Just as it takes time for a term to solidify, and the idea behind it, it takes time for the idea to have its intended effect.  The point of misinforming entrepreneurs was to get them to take risk in the form of borrowing ex nihilo credit.  Although it was in 1971 that Nixon made lending ex nihilo credit lending possible, bankers needed proof this would not backfire on them.  Two entities that massively borrowed ex nihilo credit when Nixon changed the rules, Chrysler and Penn Central, went bankrupt, Uncle Sam bailed them out.  Bankers then understood.  In the ex nihilo credit regime, profits are privatized and the losses are socialized.  All that was left was how to carry ex nihilo credit loans on the books?

I have in hand a 1983 seminar manual for bankers, "conducted throughout the country", in which bankers are instructed to lend credit instead of money.  (Note bankers know the difference, even if you are not allowed to know the difference.) How?  There is the problem for bankers of reserve requirement and the bank balance sheet liability of such action.  The solution is clever.  Put the ex nihilo credit loans under Standby Letters of Credit, which at once have no reserve requirement and is off balance-sheet financial statement category.  Sound familiar?  The idea was so evil and contrary to sound banking, that the manual carried a sign letter of endorsement from a regulator for the Governors of the Federal Reserve System.
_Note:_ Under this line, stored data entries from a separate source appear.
-- ==== Sys2Proof/Machine/CfgPort.lean ====
section
/-!
DEFINITION. The register side of the loader (16_configuration.md): starting and ending streams, the service port, the FLASH
block, and how a stream fails. What the loader reads and writes stands in Loader.lean.
-/

namespace Sys2Proof.Machine

/-! ### Flash -/

/-- An erased flash word: all ones, which reads as uncorrectable (R343). -/
def erased : CodeWord := BitVec.ofNat 80 (2 ^ 80 - 1)

def flashWord (s : State) (k : Nat) : CodeWord := tget (fun _ => erased) s.flash k

/-- `n` bytes of flash from byte address a; nothing where a word is uncorrectable. Counts go to FL_ECC. -/
def flashBytes (s : State) (a n : Nat) : State × Option (List Nat) :=
  let first := a / 8
  let words := (List.range ((a + n + 7) / 8 - first)).map (fun i => cwDecode (flashWord s (first + i)))
  let val := fun (d : Decoded 64) => match d with | .clean v => v.toNat | .corrected v => v.toNat | .bad => 0
  let bad := (words.filter (fun d => match d with | .bad => true | _ => false)).length
  let cor := (words.filter (fun d => match d with | .corrected _ => true | _ => false)).length
  let s1 := (s.addF Reg.FL_ECC_UNC_CNT bad).addF Reg.FL_ECC_COR_CNT cor
  if bad = 0 then (s1, some (((words.map (fun d => leBytes 8 (val d))).flatten.drop (a % 8)).take n)) else (s1, none)

/-- The first byte address and size of the ledger copy that COPY names. -/
def activeCopy (s : State) (a : Nat) : Bool :=
  match s.getF Reg.CFG_STAT_COPY with
  | 1 => decide (0x20000000 ≤ a) && decide (a < 0x90000000)
  | 2 => decide (0x90000000 ≤ a)
  | _ => false

/-- The loader reads flash: a FLASH command does not start (R343). -/
def loaderReads (s : State) : Bool :=
  (s.ld.src != 0 && s.ld.src != 4) || !s.ld.rfxq.isEmpty || s.getF Reg.CFG_STAT_STATE == 0

/-- A FLASH command that waits starts once the loader does not read (R343). -/
def flStart (s : State) : State :=
  if s.ld.flCmd.isSome && !loaderReads s then { s with ld := { s.ld with flOn := true } } else s

/-- A write of FL_CMD: OP is stored; GO starts it, and is ignored while BUSY is 1 (R343). -/
def flCmdWrite (s : State) (v : Word32) : State :=
  let op := v.toNat % 4
  let page := s.getF Reg.FL_ADDR_PAGE
  let a := if op = 2 then page / 512 * 0x40000 else page * 512
  let s1 := s.setF Reg.FL_CMD_OP op
  if !v.getLsbD 31 || s.flag Reg.FL_STAT_BUSY || op == 3 then s1
  else if op ≠ 0 ∧ activeCopy s a then s1.raiseF Reg.FL_STAT_PROT
  else flStart { s1.raiseF Reg.FL_STAT_BUSY with ld := { s1.ld with flCmd := some (op, page) } }

/-- FLASH_READ, FLASH_PROGRAM, FLASH_ERASE: a write of FL_CMD with GO and the OP. -/
def execFlashRead (s : State) : Res := if s.alive then ok (flCmdWrite s 0x80000000#32) else ok s
def execFlashProgram (s : State) : Res := if s.alive then ok (flCmdWrite s 0x80000001#32) else ok s
def execFlashErase (s : State) : Res := if s.alive then ok (flCmdWrite s 0x80000002#32) else ok s

/-- READ: a page into FL_BUF. -/
def flRead (s : State) (page : Nat) : State :=
  let words := (List.range 64).map (fun i => cwDecode (flashWord s (page * 64 + i)))
  let out := words.zipIdx.foldl (fun (acc : State) di =>
    let put := fun (t : State) (v : Nat) =>
      (t.setReg (Reg.FL_BUF (2 * di.2)) (BitVec.ofNat 32 v)).setReg (Reg.FL_BUF (2 * di.2 + 1)) (BitVec.ofNat 32 (v / 2 ^ 32))
    match di.1 with
    | .clean v => put acc v.toNat
    | .corrected v => (put acc v.toNat).incF Reg.FL_ECC_COR_CNT
    | .bad =>
      let (n, s1) := acc.draw
      ((put s1 (Config.random n).toNat).incF Reg.FL_ECC_UNC_CNT).raiseF Reg.FL_STAT_UNC) s
  out

/-- PROGRAM: FL_BUF into an erased page. -/
def flProgram (s : State) (page : Nat) : State :=
  if (List.range 64).all (fun i => flashWord s (page * 64 + i) == erased) then
    { s with flash := tsets (fun _ => erased) s.flash ((List.range 64).map (fun i =>
        (page * 64 + i, cwEncode (BitVec.ofNat 64 ((s.reg (Reg.FL_BUF (2 * i))).toNat +
          2 ^ 32 * (s.reg (Reg.FL_BUF (2 * i + 1))).toNat))))) }
  else s.raiseF Reg.FL_STAT_FAIL

/-- ERASE: 512 pages. -/
def flErase (s : State) (page : Nat) : State :=
  { s with flash := s.flash.filter (fun kv => kv.1 / 32768 != page / 512) }

/-- FLASH_COMMAND_COMPLETE: the command in progress acts and completes; `failed` says that a PROGRAM or
ERASE did not take (R343). -/
def execFlashCommandComplete (failed : Bool) (s : State) : Res :=
  match s.ld.flCmd with
  | some (op, page) =>
    let s1 := match op with
      | 0 => flRead s page
      | 1 => if failed then s.raiseF Reg.FL_STAT_FAIL else flProgram s page
      | _ => if failed then s.raiseF Reg.FL_STAT_FAIL else flErase s page
    let s2 := (s1.clearF Reg.FL_STAT_BUSY).raiseF Reg.FL_STAT_DONE
    okIf (s.alive && s.ld.flOn) s ({ s2 with ld := { s2.ld with flCmd := none, flOn := false } }.raiseEv 224)
  | none => ok s

/-! ### Streams: start, failure, words -/

/-- The loader with no stream: what outlives one stays. -/
def Loader.idle (l : Loader) : Loader :=
  { Loader.reset with failed := l.failed, released := l.released, doneRel := l.doneRel, doneCur := l.doneCur, rfx := l.rfx,
                      rfxq := l.rfxq, flCmd := l.flCmd, flOn := l.flOn, seq := l.seq }

/-- CFG_SPSTAT follows the FIFO. -/
def setSpace (s : State) : State := s.setF Reg.CFG_SPSTAT_SPACE (256 - s.ld.fifo.length)

/-- What the loader still has outstanding belongs to no stream any more. -/
def orphanWrites (s : State) : State := { s with outst := s.outst.map (fun o => if o.id = 0x205 then { o with note := 0 } else o) }

/-- STREAM_FAILURE: the stream fails with a code at a segment. A full load returns the device to the end of BIST and starts
over or waits for the port (R329, R330), where the failure is recorded (log 139); a partial stream is aborted, its region stays in escrow
(R337). -/
def streamFail (s : State) (code seg : Nat) : State :=
  let l := s.ld
  let failure := fun (t : State) =>
    (((t.setF Reg.CFG_ERR_CODE code).setF Reg.CFG_ERR_SEG seg).raiseF Reg.CFG_STAT_ABORT).incF Reg.CFG_CNT_ABORT_CNT
  if l.full then
    let copy := l.src = 1 ∨ l.src = 2
    let s1 := failure (endOfBist s)
    let s2 := { s1 with ld := { Loader.reset with failed := if l.src = 1 then l.failed ||| 1 else if l.src = 2 then l.failed ||| 2 else l.failed } }
    let s3 := if copy then s2.raiseF Reg.CFG_STAT_FALLBACK else s2.setF Reg.CFG_STAT_STATE 2
    s3.raiseEv 224
  else
    let s2 := (((failure s).setF Reg.CFG_STAT_STATE 3).setF Reg.CFG_STAT_PSRC 0).raiseEv 224
    let s3 := if l.declared ∨ code = 15 then s2.raiseEv 226 else s2
    setSpace (orphanWrites { s3 with ld := l.idle })

/-- A record of `n` bytes has been taken from the body; the last one ends the segment. -/
def consume (s : State) (n : Nat) : State :=
  let l := { s.ld with word := 0, busy := false, port := none }
  match s.ld.seg with
  | some (t, body) =>
    if body.length ≤ n then { s with ld := { l with seg := none, index := s.ld.index + 1 } }
    else { s with ld := { l with seg := some (t, body.drop n) } }
  | none => s

def recFail (s : State) (code : Nat) : State := streamFail s code s.ld.index

/-- The loader receives the answer to one of its writes, or a synthesised error (status 3): an error fails the segment, with code 0x11 for
a timeout (R325). Of its writes through an indirect port only the last one starts the access; where that has no effect the loader issues
the word again, and so it does where the window of a store write has closed (R339; the latter DEDUCED, log 124); an answer that comes when
a later word is under way changes nothing. The next REGS record
begins once the last has been answered. -/
def loaderRespond (s : State) (o : Outst) (status : Nat) : State :=
  if o.note = 0 then s
  else if status ≠ 0 then
    if o.note = 3 ∧ o.aux ≠ s.ld.seq then s
    else if o.note = 3 ∧ status = 1 ∧ storeClosed s then { s with ld := { s.ld with busy := false } }
    else recFail s (if status = 3 then 0x11 else 0x0C)
  else if o.note = 2 then consume s 8
  else if o.note = 3 ∧ o.aux = s.ld.seq ∧ s.ld.port.isNone then { s with ld := { s.ld with busy := false } }
  else s

/-- The index that a failure at the present point records. -/
def failSeg (s : State) : Nat := if s.ld.open_ then s.ld.index else 0xFFFFFF

/-- Start of a partial stream, or its refusal (R335). A command of the FLASH block that is in progress then holds up the loader's reads
(R343). -/
def partialStart (s : State) (src base : Nat) : State :=
  if s.ld.src != 0 || !s.ld.rfxq.isEmpty || s.getF Reg.CFG_STAT_STATE != 3 then s.raiseF Reg.CFG_STAT_BUSYREJ
  else
    let s1 := (s.setF Reg.CFG_STAT_STATE 4).setF Reg.CFG_STAT_PSRC (if src = 4 then 2 else 1)
    { s1 with ld := { s1.ld.idle with src := src, base := base } }

/-- A write of ABORT: the stream in progress ends with code 0x12. -/
def streamAbort (s : State) : State := if s.ld.src = 0 then s else streamFail s 0x12 (failSeg s)

/-- A write of CFG_PCMD. -/
def pcmdWrite (s : State) (v : Word32) : State :=
  let s1 := s.setF Reg.CFG_PCMD_FOFF (v.toNat % 2 ^ 22)
  let s2 := if v.getLsbD 29 then streamAbort s1 else s1
  match v.getLsbD 31, v.getLsbD 30 with
  | true, true => s2.raiseF Reg.CFG_STAT_BUSYREJ
  | true, false => partialStart s2 3 (v.toNat % 2 ^ 22 * 1024)
  | false, true => partialStart s2 4 0
  | false, false => s2

/-- GO_FLASH: a write of CFG_PCMD with GO_FLASH and FOFF. -/
def execGoFlash (foff : BitVec 22) (s : State) : Res :=
  if s.alive then ok (pcmdWrite s (BitVec.ofNat 32 (2 ^ 31 + foff.toNat))) else ok s

/-- GO_PORT. -/
def execGoPort (s : State) : Res :=
  if s.alive then ok (pcmdWrite s (BitVec.ofNat 32 (2 ^ 30 + s.getF Reg.CFG_PCMD_FOFF))) else ok s

/-- STREAM_ABORT. -/
def execStreamAbort (s : State) : Res :=
  if s.alive then ok (pcmdWrite s (BitVec.ofNat 32 (2 ^ 29 + s.getF Reg.CFG_PCMD_FOFF))) else ok s

/-- A word offered to the service-port FIFO; the Boolean says that it was taken. In WAIT_PORT the first word starts a full
stream (R342). -/
def spWord (s : State) (v : Word32) : State × Bool :=
  let waiting := s.getF Reg.CFG_STAT_STATE == 2
  if s.ld.fifo.length = 256 ∨ (s.ld.src ≠ 4 ∧ !waiting) then (s.raiseF Reg.CFG_STAT_SPOVR, false)
  else
    let s1 := if waiting then
        { (s.setF Reg.CFG_STAT_STATE 1).setF Reg.CFG_STAT_PSRC 2 with ld := { s.ld.idle with src := 4, full := true } }
      else s
    (setSpace { s1 with ld := { s1.ld with fifo := s1.ld.fifo ++ [v] } }, true)

/-- The device takes service-port words in a debug halt too. -/
def spOn (s : State) : Bool := s.phase == .run || s.phase == .start

/-- SERVICE_PORT_WORD: a write of CFG_SPDATA. -/
def execServicePortWord (v : Word32) (s : State) : Res := if spOn s then answerWrite (spWord s v) else ok s

/-- CFG_STREAM: Update-DR offers a word (R454). -/
def execCfgStream (v : Word32) (s : State) : Res :=
  let s1 := setIr s 0x24
  okIf (servicePins s) s (if spOn s1 then (spWord s1 v).1 else s1)

/-! ### Release of the steward and of DONE -/

/-- A write of CFG_CTRL: DONE_HOLD, and DONE_GO, which releases DONE when DONE_HOLD is 1 and the steward has been released
(R332). -/
def releaseDone (s : State) : State :=
  { s.setF Reg.RST_STAGE_STEP (if s.user then 8 else 7) with ld := { s.ld with doneRel := true } }

def cfgCtrlWrite (s : State) (v : Word32) : State :=
  let s1 := s.putF Reg.CFG_CTRL_DONE_HOLD (v.getLsbD 0)
  if v.getLsbD 31 && s.flag Reg.CFG_CTRL_DONE_HOLD && s.ld.released && !s.ld.doneCur && !s.ld.doneRel then releaseDone s1 else s1

/-- DONE_GO: a write of CFG_CTRL.DONE_GO. -/
def execDoneGo (s : State) : Res :=
  if s.alive then ok (cfgCtrlWrite s (BitVec.ofNat 32 (2 ^ 31 + s.getF Reg.CFG_CTRL_DONE_HOLD))) else ok s

/-- DONE_RELEASE: in the AON tick after the steward's release, unless DONE_HOLD or connect-under-reset keeps DONE low. -/
def execDoneRelease (s : State) : Res :=
  okIf (s.ld.released && !s.ld.doneRel && !s.ld.doneCur && !s.flag Reg.CFG_CTRL_DONE_HOLD) s (releaseDone s)

end Sys2Proof.Machine
end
(As a side note, this scam is also the basis for gold leasing, specifically mentioned in the manual, and a matter of great concern worldwide, with Germans and Italians, etc, demanding that gold supposedly in USA for safekeeping be sent back to Germany, Italy etc..  Problem is, the gold may be in China, and legally so, for apparently people did rash things under "gold leasing.")

As each banking disaster occurred, and taxpayers picked up the tab, the practice got worse.  S&L Crisis in the early 80s, the the 87 crash, the 97 crash, the dot com bust, 2008... not to mention the countless individual disasters.  In every instance, the banks get bailed out.  We are now at total saturation. When Boeing builds a jet, ExImBank creates ex nihilo credit for India to buy it, it costs nothing for India to be a customer of Boeing.  The USA taxpayer is on the hook for any default.  Boeing takes the profits.  When an unemployed 18 year old stops off at a gas station and pays for two corn dogs and a supersize drink with his EBT card, the ex nihilo credit is created at that moment.  Again, it it added to the taxpayers tab. What appears to be happening is this regime is over.  The beneficiaries of this boom can no longer get any benefit.

Airlines are dying for too many airplanes.  I flew Seattle Paris round trip at Christmas holidays, $650 (about $400 taxes, $250 to the airlines).  McDonalds can't find anymore victims.  Sorts Authority cannot find enough people who want more junk.  The dinosaurs are dying.

We all love a system that works for us, even if it doesn't.  What Busby Berkeley learned in the 1930s is you could make a lot of money showing unemployed people movies about rich people living it up (We're in the money!)  Hope is a theological virtue, but it can be hijacked by bankers, and affixed to nothing, giving false hopes.  It is cruel, but the victims are all willing accomplices.

By the way, tell me, what is the primary job of the United States Secret Service?  Do you know?

Here is some more reading, which only bolsters my argument.  These open as .pdfs, and here.  That last one, if viewed in terms of promotion of ex nihilo credit, is devastating to modern economics.  Out of the mouth of babes!

Entrepreneurs do not take risks.  The regime that was based on that is dying off.  What always was and will always be is customers.  You need customers, not finance.  Find customers, and you'll succeed.  And I teach how to find customers first.